TASK REQUIREMENTS -> Would you return, word for word, the lines of the data below from the line with "cmdValid := false" through the line with "t => .next t.advanceHost", and no others?

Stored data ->
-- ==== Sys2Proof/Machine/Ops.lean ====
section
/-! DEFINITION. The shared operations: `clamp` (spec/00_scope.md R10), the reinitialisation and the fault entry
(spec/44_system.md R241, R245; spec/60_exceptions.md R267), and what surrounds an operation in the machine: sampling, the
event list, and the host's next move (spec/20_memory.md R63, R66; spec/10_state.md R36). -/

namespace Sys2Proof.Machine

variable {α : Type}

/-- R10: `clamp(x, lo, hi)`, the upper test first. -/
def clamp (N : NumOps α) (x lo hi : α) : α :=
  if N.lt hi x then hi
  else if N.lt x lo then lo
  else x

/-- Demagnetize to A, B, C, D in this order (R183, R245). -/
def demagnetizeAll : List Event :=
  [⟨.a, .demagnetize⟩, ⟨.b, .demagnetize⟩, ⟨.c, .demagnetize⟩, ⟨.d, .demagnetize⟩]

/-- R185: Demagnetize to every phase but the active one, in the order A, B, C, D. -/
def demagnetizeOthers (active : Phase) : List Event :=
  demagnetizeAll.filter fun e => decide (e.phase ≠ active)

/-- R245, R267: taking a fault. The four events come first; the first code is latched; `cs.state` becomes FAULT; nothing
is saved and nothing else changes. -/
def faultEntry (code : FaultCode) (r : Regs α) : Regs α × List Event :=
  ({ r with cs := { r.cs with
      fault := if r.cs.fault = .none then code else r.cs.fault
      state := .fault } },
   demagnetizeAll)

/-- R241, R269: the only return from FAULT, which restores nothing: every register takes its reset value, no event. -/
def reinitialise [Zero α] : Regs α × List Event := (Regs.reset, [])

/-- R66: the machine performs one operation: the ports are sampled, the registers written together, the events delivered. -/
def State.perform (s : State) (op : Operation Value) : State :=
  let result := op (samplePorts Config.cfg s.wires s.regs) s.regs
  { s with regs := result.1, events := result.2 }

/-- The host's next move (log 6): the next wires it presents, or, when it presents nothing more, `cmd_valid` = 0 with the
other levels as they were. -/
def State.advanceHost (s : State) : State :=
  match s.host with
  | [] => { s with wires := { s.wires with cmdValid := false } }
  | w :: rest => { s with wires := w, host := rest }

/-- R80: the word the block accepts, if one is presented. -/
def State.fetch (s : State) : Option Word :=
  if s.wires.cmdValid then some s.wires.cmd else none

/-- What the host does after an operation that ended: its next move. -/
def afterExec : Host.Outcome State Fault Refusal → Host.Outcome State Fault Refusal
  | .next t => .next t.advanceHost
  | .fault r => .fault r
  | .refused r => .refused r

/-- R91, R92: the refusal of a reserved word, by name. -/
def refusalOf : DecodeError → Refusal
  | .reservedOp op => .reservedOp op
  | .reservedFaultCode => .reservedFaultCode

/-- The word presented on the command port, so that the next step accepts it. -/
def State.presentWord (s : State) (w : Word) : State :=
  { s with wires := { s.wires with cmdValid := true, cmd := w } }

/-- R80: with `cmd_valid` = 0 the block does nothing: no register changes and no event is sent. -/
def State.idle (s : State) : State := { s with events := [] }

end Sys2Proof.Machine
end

* * *

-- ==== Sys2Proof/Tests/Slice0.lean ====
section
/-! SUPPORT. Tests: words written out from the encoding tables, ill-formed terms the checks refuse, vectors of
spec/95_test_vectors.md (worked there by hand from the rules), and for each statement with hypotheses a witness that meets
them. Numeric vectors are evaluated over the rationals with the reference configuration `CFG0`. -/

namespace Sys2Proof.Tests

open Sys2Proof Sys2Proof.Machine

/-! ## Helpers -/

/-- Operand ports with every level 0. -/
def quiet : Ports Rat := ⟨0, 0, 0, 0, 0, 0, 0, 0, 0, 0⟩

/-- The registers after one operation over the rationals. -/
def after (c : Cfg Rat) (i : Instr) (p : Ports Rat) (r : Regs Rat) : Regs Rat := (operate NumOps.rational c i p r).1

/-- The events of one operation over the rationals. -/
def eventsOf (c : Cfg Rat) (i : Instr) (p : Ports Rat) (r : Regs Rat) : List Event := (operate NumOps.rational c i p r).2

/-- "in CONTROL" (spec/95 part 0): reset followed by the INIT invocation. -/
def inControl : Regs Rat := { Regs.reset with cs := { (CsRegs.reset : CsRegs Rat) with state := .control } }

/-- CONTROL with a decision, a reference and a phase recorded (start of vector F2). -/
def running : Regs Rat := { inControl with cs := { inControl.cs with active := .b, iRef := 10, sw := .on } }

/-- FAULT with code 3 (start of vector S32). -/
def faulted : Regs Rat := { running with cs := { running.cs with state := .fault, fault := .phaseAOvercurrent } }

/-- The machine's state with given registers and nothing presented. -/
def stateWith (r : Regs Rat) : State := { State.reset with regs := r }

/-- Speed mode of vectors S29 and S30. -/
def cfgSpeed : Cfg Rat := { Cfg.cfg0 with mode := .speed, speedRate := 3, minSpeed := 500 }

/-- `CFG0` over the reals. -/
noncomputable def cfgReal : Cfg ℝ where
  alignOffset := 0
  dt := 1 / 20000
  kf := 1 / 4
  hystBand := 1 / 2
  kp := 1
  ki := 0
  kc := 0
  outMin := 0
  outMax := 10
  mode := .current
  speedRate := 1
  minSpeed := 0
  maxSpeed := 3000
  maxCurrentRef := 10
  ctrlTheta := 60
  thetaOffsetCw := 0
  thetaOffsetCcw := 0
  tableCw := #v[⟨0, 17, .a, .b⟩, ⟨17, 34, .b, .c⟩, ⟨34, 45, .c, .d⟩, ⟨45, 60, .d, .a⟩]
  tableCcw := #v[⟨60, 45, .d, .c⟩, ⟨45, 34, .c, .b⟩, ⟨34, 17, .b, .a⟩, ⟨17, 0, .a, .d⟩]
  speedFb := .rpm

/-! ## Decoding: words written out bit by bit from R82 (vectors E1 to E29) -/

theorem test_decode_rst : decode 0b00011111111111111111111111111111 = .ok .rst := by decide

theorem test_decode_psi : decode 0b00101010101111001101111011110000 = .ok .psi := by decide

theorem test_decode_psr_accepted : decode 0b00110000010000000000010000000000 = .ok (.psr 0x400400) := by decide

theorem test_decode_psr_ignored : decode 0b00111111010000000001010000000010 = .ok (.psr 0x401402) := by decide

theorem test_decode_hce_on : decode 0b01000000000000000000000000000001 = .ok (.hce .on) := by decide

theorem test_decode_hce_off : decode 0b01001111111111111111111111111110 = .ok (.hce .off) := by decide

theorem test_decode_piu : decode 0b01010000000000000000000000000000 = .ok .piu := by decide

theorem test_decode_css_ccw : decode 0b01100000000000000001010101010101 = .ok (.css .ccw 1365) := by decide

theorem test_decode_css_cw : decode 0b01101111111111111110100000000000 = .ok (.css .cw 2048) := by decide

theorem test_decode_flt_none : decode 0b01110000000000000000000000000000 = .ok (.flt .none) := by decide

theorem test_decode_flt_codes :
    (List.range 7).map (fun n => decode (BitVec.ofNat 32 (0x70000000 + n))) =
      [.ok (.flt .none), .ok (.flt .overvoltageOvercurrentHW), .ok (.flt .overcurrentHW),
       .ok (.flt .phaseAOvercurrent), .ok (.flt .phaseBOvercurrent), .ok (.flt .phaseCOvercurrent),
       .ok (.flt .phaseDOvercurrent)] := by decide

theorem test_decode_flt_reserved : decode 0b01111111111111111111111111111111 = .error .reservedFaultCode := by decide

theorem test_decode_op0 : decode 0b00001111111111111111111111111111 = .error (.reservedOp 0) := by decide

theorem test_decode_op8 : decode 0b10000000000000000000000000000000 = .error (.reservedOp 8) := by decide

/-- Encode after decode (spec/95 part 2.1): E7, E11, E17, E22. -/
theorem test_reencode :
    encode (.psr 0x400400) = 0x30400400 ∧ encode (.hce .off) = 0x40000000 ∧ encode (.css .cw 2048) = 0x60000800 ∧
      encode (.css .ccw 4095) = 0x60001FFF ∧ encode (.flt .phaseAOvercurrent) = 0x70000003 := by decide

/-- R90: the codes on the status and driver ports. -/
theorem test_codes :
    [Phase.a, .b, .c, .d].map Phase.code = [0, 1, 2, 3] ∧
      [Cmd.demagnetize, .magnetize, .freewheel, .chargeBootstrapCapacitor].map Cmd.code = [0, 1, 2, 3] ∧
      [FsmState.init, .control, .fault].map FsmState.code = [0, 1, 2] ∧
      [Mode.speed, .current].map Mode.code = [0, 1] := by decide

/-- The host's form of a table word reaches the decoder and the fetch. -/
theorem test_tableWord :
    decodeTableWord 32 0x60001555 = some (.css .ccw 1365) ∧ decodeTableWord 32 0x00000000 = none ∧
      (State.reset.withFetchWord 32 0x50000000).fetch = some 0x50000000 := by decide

OUTPUT OF THE EXERCISE ->
  | [] => { s with wires := { s.wires with cmdValid := false } }
  | w :: rest => { s with wires := w, host := rest }

/-- R80: the word the block accepts, if one is presented. -/
def State.fetch (s : State) : Option Word :=
  if s.wires.cmdValid then some s.wires.cmd else none

/-- What the host does after an operation that ended: its next move. -/
def afterExec : Host.Outcome State Fault Refusal → Host.Outcome State Fault Refusal
  | .next t => .next t.advanceHost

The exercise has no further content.